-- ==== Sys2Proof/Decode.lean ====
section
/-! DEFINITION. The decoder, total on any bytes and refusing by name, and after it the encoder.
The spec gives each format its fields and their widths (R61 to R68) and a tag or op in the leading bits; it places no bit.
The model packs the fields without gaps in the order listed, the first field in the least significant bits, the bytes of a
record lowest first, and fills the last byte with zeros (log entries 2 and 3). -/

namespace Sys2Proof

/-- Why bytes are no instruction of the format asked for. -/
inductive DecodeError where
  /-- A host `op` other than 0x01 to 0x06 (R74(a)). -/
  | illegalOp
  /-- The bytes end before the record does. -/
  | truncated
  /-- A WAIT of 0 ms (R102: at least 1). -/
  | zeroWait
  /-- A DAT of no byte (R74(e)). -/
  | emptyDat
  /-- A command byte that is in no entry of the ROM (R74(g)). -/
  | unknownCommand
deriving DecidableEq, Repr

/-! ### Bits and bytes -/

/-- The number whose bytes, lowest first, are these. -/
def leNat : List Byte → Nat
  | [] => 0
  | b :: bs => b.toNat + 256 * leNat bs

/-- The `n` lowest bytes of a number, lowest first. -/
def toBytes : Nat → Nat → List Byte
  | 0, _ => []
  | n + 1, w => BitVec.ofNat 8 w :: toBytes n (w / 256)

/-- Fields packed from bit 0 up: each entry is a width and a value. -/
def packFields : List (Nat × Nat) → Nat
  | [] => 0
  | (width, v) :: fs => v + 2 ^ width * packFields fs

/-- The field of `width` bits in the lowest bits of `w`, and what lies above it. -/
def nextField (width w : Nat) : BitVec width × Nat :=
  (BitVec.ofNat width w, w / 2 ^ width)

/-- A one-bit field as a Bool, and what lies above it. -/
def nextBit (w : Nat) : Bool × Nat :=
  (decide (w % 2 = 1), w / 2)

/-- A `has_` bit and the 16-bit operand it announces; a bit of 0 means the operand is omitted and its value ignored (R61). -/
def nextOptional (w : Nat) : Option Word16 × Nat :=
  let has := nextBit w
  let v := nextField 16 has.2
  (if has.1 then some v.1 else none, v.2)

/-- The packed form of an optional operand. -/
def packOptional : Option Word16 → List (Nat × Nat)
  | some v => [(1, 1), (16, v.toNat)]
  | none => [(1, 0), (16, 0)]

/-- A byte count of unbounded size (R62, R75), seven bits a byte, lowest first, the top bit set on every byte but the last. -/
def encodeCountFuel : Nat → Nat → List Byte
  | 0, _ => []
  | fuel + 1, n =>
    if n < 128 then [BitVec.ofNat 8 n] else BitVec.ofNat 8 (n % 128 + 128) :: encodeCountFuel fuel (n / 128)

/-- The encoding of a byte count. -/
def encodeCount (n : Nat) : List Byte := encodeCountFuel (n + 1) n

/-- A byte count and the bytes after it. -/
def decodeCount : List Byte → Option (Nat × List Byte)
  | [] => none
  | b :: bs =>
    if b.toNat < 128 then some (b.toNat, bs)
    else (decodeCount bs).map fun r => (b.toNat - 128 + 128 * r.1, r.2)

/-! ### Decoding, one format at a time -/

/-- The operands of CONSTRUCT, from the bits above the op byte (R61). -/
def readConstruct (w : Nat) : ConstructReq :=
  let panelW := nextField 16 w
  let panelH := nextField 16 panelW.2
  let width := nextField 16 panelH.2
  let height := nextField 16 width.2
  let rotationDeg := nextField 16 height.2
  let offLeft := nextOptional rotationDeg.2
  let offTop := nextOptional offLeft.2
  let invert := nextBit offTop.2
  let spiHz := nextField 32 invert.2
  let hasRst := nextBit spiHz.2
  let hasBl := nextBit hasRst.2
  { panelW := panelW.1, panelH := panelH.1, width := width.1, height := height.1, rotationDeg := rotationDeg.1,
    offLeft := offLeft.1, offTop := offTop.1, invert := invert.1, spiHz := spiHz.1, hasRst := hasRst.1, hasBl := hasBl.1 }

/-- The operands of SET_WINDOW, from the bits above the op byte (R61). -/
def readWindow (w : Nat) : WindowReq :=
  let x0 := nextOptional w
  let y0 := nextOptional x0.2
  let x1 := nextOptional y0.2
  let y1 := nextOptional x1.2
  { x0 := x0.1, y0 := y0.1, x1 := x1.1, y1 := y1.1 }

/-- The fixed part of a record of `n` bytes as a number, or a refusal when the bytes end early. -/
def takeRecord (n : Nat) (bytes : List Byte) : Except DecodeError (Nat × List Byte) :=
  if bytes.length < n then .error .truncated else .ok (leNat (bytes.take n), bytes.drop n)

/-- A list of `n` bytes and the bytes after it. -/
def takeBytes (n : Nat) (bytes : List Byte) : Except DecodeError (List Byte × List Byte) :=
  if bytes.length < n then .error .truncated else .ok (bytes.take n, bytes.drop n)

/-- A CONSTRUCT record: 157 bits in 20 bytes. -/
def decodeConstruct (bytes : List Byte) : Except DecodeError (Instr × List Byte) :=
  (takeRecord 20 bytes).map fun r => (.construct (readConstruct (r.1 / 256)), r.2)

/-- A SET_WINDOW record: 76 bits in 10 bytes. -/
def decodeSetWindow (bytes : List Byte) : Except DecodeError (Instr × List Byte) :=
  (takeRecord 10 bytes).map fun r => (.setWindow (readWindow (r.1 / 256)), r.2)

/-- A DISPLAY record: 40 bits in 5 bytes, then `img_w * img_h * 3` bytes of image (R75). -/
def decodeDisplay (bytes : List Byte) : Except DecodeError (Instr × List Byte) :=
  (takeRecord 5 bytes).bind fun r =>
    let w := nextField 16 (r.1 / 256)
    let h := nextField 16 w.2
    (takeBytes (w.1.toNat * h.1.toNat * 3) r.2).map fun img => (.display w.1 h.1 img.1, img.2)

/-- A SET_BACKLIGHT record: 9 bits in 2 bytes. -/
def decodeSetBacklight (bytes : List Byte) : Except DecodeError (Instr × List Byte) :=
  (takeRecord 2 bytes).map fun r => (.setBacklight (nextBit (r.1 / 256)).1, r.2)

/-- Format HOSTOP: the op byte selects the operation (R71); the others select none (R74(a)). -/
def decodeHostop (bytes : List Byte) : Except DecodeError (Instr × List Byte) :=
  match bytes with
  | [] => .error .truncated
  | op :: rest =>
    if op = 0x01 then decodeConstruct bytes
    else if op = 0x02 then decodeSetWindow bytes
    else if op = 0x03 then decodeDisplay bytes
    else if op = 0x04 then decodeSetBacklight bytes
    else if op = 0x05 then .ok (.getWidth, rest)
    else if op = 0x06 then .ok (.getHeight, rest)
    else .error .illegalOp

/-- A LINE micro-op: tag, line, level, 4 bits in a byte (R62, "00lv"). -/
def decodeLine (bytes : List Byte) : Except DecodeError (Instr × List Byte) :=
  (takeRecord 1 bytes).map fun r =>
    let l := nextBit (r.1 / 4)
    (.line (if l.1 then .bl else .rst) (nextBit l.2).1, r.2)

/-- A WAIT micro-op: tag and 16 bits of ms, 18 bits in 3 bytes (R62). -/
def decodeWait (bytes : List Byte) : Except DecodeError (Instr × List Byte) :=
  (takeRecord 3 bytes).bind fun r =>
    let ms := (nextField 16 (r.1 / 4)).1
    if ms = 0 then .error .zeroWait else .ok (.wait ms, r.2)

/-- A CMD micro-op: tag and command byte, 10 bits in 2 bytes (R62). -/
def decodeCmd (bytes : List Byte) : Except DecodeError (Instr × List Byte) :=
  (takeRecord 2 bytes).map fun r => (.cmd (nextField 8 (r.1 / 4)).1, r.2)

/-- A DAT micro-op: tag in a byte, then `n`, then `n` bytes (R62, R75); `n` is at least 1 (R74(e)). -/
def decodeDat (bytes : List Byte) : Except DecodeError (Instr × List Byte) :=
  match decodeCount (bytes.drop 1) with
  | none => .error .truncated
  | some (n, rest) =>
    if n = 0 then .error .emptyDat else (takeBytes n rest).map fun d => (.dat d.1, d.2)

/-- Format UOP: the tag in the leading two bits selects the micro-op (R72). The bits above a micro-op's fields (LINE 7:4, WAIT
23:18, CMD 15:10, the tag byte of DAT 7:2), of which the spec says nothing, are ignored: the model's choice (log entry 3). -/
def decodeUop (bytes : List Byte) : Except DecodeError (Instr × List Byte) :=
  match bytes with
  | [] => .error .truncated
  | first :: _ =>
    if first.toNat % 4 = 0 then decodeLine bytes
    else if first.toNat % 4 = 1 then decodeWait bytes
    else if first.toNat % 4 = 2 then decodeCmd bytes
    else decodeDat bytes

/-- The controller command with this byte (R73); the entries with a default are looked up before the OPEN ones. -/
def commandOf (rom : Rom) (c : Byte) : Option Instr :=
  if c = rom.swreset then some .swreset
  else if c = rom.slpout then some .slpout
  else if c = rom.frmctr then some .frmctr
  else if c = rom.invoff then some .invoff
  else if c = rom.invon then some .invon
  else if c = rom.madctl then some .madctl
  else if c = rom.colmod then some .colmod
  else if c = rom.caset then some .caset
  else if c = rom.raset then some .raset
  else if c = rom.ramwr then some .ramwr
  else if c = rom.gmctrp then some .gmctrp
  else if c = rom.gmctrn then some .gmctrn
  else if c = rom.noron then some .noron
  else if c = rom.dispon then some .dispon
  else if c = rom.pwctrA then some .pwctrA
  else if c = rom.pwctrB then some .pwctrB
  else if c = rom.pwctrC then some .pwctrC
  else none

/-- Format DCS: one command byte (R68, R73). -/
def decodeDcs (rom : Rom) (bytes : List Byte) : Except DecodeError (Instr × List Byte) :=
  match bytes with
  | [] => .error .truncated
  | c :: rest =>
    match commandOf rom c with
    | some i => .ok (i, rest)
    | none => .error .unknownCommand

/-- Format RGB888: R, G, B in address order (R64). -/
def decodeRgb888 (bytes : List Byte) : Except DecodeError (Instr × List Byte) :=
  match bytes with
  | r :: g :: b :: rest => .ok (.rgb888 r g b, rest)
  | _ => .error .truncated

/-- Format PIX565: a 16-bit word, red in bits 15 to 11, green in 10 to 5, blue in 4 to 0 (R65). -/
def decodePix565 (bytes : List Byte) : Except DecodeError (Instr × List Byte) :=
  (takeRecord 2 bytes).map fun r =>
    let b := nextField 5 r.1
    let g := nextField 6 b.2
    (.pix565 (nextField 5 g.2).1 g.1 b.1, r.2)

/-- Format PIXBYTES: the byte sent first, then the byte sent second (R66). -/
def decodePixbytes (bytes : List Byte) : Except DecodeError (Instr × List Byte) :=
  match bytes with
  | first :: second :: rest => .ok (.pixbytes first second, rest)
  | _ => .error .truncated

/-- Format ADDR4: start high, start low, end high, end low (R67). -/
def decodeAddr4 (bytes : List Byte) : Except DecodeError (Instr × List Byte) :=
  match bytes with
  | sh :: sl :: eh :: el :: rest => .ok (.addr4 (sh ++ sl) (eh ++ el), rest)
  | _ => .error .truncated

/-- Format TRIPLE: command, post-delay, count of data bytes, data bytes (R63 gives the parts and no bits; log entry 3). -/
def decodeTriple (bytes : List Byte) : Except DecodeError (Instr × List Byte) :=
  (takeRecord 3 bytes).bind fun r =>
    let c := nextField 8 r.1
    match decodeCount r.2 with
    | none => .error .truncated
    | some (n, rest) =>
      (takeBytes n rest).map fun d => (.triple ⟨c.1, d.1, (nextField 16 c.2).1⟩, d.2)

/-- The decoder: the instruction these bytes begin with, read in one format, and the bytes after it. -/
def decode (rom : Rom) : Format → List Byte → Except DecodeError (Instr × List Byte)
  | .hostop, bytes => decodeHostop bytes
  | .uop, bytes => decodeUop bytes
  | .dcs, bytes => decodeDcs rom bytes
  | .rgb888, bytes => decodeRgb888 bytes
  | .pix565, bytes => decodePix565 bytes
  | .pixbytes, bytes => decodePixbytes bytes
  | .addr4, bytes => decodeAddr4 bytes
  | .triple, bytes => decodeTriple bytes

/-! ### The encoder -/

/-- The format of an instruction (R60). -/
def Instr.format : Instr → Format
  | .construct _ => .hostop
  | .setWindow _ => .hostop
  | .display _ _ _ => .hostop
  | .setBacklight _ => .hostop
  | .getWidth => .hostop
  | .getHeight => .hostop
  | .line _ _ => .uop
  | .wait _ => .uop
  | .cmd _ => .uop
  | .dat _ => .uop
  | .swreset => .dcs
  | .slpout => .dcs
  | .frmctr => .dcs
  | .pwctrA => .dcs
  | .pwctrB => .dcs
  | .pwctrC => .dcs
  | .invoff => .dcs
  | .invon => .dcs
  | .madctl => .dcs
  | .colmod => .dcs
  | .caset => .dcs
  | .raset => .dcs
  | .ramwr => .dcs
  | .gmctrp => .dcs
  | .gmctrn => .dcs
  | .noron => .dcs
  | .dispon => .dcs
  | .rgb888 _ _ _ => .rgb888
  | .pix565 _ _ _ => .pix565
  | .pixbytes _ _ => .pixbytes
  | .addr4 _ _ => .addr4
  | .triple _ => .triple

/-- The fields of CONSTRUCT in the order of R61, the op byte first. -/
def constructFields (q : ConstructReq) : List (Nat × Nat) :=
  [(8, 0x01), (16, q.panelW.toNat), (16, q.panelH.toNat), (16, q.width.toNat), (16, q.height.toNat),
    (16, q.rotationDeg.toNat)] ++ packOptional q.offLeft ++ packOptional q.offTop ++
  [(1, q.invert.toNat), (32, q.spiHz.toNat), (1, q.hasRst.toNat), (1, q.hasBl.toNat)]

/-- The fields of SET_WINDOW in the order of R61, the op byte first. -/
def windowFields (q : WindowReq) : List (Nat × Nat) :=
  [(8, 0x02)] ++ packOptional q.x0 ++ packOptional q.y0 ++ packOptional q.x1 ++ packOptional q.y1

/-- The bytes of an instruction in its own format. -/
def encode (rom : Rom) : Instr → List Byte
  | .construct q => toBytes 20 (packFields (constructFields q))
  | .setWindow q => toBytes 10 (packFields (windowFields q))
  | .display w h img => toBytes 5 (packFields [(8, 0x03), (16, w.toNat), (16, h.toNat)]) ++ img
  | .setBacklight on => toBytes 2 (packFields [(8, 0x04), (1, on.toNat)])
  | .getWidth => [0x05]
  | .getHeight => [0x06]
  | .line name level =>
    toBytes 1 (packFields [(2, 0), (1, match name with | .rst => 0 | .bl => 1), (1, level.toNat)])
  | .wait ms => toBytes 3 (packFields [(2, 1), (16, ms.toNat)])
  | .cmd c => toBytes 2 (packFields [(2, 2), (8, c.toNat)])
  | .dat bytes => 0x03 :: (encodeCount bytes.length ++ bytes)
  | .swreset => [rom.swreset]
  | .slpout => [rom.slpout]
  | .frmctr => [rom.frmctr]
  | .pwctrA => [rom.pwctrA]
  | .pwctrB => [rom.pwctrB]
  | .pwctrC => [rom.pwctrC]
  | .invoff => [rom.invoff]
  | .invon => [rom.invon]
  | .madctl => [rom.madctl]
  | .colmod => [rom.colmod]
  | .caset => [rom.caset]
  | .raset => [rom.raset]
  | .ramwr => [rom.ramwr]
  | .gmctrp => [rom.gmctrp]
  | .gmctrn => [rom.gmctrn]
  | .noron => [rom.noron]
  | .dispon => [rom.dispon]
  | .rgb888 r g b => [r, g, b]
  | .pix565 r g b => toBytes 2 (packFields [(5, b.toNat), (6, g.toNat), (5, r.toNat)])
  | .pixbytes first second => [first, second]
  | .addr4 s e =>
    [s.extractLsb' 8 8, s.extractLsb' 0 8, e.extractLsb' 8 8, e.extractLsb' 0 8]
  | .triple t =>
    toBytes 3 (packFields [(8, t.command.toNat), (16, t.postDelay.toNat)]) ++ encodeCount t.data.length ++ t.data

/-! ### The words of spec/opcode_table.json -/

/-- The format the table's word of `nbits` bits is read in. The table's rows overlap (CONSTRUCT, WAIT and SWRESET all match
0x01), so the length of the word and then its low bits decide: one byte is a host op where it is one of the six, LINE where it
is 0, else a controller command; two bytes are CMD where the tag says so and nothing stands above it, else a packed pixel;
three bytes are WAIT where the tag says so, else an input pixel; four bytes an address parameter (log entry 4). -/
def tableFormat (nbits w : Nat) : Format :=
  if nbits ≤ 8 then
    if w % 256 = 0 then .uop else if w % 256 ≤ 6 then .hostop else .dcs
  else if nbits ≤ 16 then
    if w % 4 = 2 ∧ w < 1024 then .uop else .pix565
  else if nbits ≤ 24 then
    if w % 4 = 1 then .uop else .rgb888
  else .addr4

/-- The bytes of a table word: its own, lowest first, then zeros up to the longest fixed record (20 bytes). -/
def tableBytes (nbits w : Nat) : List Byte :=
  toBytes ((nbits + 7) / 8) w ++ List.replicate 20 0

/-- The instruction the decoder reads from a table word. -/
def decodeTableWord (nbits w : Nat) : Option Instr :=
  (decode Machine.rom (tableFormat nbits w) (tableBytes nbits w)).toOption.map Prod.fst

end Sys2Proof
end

* * *

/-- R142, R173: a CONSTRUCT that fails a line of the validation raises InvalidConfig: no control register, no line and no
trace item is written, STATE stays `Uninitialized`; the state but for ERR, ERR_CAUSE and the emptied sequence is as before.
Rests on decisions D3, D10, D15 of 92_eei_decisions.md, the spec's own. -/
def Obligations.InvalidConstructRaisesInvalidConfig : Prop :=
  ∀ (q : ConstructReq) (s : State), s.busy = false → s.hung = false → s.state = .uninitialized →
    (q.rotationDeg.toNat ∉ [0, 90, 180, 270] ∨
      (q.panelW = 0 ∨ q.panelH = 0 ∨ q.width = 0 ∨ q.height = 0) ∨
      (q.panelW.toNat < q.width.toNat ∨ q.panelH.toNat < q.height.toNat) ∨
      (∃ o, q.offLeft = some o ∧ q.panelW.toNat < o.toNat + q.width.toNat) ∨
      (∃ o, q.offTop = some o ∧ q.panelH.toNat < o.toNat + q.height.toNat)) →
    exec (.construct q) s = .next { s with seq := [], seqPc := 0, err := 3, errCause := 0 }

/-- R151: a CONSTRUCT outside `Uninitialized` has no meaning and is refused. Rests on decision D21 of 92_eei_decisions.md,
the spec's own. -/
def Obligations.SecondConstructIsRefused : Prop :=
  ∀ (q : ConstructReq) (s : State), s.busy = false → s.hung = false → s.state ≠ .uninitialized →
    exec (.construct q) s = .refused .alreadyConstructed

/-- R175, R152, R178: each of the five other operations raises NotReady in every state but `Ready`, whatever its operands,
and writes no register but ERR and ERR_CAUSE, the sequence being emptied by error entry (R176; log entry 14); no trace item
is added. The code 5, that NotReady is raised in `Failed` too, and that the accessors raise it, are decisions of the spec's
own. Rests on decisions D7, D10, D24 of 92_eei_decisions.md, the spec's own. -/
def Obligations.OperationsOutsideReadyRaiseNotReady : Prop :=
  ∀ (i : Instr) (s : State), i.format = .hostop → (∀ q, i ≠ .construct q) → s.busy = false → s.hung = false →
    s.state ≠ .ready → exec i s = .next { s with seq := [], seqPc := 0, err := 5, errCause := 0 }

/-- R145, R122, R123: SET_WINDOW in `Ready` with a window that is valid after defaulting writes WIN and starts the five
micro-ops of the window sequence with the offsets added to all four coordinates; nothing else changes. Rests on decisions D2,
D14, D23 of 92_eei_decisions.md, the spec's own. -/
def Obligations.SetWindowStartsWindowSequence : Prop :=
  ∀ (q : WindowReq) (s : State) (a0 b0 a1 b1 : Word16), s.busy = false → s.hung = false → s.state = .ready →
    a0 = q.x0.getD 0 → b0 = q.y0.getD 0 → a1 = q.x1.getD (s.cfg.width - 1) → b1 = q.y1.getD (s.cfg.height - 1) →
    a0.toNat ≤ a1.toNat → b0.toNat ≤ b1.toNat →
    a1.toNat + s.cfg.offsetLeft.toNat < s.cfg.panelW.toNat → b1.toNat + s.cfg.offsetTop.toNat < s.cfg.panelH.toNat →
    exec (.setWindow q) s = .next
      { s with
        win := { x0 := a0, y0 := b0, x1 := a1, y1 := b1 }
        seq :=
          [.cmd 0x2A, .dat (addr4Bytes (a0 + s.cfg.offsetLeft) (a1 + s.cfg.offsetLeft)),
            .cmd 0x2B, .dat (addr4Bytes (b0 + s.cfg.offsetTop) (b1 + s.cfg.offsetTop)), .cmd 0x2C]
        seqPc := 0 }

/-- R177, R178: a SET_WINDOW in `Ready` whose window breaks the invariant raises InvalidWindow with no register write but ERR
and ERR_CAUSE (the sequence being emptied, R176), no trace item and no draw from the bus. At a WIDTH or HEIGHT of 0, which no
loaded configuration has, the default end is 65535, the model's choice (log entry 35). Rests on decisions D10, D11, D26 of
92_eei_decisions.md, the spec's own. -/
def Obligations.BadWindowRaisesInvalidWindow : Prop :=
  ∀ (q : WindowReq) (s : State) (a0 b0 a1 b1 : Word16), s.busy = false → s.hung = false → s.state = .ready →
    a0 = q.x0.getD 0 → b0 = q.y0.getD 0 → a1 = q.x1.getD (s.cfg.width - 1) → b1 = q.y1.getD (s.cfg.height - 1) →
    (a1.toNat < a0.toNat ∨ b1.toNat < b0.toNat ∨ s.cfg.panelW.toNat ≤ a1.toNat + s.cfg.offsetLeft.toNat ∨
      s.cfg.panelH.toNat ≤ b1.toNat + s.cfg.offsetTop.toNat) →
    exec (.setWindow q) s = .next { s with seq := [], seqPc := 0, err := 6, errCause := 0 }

==

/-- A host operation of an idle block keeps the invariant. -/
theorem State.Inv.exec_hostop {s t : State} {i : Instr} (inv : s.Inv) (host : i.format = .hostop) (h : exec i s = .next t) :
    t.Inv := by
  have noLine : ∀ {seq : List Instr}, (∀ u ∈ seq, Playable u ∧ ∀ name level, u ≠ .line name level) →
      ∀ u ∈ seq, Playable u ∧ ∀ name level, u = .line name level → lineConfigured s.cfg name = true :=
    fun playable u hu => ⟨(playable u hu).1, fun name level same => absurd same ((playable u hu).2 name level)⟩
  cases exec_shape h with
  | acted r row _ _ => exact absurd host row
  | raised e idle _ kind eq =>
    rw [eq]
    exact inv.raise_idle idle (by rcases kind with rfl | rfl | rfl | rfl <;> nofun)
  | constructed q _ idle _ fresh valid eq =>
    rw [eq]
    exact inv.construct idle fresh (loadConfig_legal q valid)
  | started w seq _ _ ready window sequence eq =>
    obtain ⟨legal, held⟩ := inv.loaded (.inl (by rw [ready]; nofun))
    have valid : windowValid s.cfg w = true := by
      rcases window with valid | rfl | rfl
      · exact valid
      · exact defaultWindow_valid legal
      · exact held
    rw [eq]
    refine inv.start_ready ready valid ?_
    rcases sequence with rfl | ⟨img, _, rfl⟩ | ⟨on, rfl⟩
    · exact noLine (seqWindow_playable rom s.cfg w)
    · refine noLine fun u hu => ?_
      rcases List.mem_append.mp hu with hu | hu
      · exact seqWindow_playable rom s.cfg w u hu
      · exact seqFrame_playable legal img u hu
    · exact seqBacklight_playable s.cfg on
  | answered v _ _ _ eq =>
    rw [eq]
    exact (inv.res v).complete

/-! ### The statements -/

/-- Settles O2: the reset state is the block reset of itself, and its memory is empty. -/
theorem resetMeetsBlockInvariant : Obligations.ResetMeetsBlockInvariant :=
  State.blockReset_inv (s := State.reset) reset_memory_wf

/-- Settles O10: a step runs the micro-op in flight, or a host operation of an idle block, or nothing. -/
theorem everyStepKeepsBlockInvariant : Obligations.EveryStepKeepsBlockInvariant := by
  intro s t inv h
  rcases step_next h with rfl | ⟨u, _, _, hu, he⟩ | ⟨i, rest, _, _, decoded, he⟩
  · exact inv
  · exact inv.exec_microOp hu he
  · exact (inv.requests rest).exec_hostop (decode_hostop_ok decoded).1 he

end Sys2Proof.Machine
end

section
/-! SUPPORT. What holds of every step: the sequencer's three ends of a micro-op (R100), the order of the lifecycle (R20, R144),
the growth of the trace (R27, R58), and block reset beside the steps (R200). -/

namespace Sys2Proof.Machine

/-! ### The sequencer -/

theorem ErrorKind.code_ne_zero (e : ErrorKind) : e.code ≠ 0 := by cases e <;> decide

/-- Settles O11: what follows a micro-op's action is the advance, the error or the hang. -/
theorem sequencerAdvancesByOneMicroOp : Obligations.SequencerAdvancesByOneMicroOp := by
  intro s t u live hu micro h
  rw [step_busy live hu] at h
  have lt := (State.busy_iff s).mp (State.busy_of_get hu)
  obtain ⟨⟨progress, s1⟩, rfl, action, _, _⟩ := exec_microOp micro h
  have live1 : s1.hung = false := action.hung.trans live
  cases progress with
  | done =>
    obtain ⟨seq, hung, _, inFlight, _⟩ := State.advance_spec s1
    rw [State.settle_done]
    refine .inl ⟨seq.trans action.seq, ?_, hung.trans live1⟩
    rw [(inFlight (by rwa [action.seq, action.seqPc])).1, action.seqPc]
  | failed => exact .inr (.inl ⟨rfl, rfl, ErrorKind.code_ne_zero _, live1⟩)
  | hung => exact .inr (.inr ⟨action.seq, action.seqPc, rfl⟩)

WHAT TO PRODUCE: When a line in the records above contains the word "decodeDcs", copy it.

ANSWER TO THIS TASK:
def decodeDcs (rom : Rom) (bytes : List Byte) : Except DecodeError (Instr × List Byte) :=
  | .dcs, bytes => decodeDcs rom bytes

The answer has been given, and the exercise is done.